_WORK ITEM_:
Please tally the lines of the listing that hold the string "imax", and reply with that total only.

_INFORMATION PROVIDED_:
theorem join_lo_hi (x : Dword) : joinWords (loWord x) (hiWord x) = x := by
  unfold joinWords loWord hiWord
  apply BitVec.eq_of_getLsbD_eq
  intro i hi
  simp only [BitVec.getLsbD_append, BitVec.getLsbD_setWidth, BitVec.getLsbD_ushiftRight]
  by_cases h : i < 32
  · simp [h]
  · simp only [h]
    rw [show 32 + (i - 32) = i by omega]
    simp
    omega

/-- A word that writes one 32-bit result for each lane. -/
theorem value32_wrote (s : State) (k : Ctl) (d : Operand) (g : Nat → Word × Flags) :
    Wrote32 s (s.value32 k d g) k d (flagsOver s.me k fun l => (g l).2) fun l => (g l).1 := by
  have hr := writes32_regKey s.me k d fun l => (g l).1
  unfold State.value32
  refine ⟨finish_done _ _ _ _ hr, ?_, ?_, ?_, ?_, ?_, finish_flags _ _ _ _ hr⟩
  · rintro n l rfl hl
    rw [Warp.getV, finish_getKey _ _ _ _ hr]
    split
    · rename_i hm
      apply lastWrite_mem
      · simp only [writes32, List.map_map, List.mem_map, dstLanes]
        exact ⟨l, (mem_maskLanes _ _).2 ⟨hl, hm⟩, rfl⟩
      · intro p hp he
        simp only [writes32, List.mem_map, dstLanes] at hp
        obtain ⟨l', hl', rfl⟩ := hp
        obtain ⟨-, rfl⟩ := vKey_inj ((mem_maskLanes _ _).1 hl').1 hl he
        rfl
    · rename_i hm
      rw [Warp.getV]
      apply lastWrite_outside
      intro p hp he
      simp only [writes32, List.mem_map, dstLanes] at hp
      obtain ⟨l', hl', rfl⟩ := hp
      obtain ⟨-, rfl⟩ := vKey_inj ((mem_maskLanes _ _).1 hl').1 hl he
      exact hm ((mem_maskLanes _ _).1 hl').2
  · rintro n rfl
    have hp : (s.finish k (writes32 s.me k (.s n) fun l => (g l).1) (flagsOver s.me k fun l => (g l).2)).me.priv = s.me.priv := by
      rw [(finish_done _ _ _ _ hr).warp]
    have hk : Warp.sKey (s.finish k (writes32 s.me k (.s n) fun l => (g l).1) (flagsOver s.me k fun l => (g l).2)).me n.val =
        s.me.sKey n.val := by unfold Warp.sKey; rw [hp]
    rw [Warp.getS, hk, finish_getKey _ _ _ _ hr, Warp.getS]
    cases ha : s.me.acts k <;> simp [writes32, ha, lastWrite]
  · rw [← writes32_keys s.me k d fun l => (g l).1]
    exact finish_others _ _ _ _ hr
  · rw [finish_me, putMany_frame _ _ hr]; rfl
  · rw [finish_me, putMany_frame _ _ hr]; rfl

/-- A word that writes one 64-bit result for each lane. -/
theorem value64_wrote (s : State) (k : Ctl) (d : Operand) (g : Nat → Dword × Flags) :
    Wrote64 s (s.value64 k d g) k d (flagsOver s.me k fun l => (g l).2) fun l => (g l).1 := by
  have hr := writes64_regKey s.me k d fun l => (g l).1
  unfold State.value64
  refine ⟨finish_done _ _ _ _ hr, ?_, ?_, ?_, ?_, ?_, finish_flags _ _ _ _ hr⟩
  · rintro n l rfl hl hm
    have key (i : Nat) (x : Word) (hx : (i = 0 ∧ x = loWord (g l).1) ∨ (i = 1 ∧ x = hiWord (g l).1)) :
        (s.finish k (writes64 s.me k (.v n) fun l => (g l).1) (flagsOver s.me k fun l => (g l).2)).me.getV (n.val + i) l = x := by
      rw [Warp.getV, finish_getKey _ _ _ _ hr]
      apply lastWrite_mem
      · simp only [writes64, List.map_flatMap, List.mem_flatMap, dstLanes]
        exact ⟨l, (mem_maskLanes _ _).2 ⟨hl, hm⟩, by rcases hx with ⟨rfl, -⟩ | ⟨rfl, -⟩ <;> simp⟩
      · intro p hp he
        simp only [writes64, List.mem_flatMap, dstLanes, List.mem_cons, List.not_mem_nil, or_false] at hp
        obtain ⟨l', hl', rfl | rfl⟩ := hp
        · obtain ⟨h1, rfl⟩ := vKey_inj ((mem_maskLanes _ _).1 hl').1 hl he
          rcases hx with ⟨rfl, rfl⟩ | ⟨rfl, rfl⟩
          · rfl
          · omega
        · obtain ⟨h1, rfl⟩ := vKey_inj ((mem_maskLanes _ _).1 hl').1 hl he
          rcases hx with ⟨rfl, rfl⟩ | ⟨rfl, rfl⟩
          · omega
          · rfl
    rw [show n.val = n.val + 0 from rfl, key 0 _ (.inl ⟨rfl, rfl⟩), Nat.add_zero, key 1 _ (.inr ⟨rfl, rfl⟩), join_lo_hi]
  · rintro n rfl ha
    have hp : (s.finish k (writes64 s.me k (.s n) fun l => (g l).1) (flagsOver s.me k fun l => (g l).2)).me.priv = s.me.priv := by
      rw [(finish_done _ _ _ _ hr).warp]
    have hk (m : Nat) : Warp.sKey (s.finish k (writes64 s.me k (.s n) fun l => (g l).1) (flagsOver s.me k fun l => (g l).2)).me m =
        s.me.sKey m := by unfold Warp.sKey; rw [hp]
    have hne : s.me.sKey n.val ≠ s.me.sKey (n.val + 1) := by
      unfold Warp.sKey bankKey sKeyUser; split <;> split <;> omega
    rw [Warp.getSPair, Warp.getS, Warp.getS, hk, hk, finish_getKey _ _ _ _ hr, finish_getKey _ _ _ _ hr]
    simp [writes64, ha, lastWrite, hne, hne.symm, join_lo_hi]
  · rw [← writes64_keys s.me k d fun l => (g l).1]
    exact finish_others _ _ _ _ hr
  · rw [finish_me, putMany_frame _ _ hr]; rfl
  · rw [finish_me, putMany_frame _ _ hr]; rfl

--

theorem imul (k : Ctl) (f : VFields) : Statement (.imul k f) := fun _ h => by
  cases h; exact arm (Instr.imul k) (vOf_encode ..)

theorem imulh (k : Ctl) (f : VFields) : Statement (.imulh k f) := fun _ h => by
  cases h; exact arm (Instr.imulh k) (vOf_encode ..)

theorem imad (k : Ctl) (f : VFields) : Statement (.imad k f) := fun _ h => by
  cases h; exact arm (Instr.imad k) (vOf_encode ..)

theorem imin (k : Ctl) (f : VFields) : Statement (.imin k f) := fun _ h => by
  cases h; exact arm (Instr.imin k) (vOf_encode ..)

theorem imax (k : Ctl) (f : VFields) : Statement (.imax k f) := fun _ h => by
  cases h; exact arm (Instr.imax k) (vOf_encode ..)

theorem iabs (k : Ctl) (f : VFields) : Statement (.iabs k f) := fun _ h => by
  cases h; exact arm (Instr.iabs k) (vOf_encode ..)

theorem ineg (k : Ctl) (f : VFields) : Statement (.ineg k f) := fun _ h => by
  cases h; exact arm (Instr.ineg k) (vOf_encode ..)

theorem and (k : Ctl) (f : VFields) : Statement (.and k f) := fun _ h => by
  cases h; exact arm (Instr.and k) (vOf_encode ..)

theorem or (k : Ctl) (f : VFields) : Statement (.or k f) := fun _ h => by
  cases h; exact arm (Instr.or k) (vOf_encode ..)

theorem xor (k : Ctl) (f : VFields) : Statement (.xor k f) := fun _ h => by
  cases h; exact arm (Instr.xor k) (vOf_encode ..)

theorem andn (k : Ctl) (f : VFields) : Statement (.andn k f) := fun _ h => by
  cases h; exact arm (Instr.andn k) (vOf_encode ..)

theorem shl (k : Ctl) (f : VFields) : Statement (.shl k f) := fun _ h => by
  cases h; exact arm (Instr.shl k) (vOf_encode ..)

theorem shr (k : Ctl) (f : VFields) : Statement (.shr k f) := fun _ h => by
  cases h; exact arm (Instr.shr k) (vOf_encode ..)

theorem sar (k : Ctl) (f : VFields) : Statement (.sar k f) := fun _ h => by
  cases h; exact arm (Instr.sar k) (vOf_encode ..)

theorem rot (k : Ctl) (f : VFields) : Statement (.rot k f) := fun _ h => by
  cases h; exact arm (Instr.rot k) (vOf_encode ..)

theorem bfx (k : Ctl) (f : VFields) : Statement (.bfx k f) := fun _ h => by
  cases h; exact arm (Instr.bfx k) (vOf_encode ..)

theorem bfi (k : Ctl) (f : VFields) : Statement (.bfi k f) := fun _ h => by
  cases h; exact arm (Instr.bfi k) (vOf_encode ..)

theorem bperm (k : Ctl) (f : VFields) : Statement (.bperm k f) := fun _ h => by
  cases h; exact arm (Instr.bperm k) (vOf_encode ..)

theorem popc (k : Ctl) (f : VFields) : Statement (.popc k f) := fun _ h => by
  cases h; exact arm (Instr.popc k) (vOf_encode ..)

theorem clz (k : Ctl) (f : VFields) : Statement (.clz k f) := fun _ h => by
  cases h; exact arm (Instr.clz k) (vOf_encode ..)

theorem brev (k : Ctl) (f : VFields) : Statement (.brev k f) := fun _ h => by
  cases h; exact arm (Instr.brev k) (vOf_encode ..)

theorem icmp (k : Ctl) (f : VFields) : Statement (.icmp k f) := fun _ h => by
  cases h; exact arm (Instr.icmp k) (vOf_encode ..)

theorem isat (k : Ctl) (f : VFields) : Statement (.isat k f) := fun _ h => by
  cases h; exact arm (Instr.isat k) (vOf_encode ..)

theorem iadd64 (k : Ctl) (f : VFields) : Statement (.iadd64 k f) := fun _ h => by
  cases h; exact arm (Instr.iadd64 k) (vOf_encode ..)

--

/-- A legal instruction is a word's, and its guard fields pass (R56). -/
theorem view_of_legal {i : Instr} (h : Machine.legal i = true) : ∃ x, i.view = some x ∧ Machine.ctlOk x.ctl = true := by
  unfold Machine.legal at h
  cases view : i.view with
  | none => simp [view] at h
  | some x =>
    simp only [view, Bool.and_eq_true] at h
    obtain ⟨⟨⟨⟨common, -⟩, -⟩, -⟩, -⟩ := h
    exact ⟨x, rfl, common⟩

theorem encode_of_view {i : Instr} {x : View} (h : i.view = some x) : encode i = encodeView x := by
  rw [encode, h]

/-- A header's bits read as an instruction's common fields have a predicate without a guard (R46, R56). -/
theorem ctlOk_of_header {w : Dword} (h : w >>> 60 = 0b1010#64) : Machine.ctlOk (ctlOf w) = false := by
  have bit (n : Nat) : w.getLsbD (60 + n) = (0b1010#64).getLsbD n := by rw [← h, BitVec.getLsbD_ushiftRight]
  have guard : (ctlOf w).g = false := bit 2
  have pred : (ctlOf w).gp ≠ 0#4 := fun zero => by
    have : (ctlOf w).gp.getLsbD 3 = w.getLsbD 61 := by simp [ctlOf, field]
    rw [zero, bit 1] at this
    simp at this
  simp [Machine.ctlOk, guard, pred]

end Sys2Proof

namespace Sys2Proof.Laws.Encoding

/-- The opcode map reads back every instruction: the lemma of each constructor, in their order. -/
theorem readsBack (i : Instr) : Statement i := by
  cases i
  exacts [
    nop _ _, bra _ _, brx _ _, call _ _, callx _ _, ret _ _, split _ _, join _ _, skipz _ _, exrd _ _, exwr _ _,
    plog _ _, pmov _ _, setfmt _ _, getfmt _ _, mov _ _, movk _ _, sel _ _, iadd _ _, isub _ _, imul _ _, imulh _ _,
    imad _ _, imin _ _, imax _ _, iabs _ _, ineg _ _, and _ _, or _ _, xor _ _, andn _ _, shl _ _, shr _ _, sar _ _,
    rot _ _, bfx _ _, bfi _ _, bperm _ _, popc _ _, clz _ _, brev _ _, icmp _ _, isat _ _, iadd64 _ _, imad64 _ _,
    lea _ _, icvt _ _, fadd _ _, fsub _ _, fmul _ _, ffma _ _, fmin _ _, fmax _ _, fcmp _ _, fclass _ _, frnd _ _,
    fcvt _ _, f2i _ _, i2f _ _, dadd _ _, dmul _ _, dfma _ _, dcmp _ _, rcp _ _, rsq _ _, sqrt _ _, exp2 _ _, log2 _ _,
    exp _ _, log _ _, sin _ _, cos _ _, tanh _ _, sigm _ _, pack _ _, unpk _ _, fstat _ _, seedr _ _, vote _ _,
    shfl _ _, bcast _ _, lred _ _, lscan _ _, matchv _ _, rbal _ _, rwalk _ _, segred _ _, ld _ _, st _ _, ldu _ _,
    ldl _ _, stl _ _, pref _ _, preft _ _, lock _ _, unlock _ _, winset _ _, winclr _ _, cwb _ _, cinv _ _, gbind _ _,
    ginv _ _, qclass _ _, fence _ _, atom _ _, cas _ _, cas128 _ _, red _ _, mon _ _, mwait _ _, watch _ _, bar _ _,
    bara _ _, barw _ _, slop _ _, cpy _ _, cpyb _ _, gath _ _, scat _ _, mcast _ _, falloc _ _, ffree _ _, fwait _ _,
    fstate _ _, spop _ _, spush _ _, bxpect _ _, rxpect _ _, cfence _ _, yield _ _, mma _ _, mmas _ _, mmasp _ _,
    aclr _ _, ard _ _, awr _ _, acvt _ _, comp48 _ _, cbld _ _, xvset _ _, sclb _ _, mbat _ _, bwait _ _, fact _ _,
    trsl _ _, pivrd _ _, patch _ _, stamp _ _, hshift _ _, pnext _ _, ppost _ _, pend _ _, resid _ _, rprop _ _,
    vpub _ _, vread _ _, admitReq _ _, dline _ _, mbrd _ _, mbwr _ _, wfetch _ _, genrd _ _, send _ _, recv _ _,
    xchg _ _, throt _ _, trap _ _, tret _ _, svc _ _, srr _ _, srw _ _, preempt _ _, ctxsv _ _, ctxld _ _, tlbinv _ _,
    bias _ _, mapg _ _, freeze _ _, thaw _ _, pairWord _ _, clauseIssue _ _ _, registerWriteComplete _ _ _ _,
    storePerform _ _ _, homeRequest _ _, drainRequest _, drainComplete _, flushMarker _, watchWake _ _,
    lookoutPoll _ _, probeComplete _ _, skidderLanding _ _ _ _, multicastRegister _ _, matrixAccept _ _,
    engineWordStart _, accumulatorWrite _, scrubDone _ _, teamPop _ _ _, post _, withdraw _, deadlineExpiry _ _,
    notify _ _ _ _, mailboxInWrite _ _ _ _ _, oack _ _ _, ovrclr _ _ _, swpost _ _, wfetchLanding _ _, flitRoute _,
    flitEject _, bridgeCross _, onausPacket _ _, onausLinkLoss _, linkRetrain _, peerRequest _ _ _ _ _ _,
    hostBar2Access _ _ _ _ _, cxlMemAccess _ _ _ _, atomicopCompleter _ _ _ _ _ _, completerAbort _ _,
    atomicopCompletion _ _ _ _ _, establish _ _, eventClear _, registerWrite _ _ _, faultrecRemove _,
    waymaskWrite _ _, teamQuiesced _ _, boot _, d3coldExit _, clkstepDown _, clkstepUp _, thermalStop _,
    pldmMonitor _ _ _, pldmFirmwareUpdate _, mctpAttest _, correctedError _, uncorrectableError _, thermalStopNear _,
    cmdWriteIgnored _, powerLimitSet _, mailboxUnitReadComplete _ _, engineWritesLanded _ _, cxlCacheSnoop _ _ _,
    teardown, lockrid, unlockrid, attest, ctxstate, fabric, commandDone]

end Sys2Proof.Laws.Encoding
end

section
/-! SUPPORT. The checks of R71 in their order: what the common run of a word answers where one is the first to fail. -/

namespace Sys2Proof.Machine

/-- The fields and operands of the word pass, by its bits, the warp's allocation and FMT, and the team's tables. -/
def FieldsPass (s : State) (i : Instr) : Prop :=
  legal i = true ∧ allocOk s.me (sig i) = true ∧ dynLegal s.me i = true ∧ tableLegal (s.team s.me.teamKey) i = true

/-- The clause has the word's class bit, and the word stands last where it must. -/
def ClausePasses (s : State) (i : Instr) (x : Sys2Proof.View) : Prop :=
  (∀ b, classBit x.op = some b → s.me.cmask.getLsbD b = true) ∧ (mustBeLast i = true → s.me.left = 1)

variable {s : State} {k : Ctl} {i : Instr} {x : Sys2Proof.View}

_ANSWER SECTION_:
3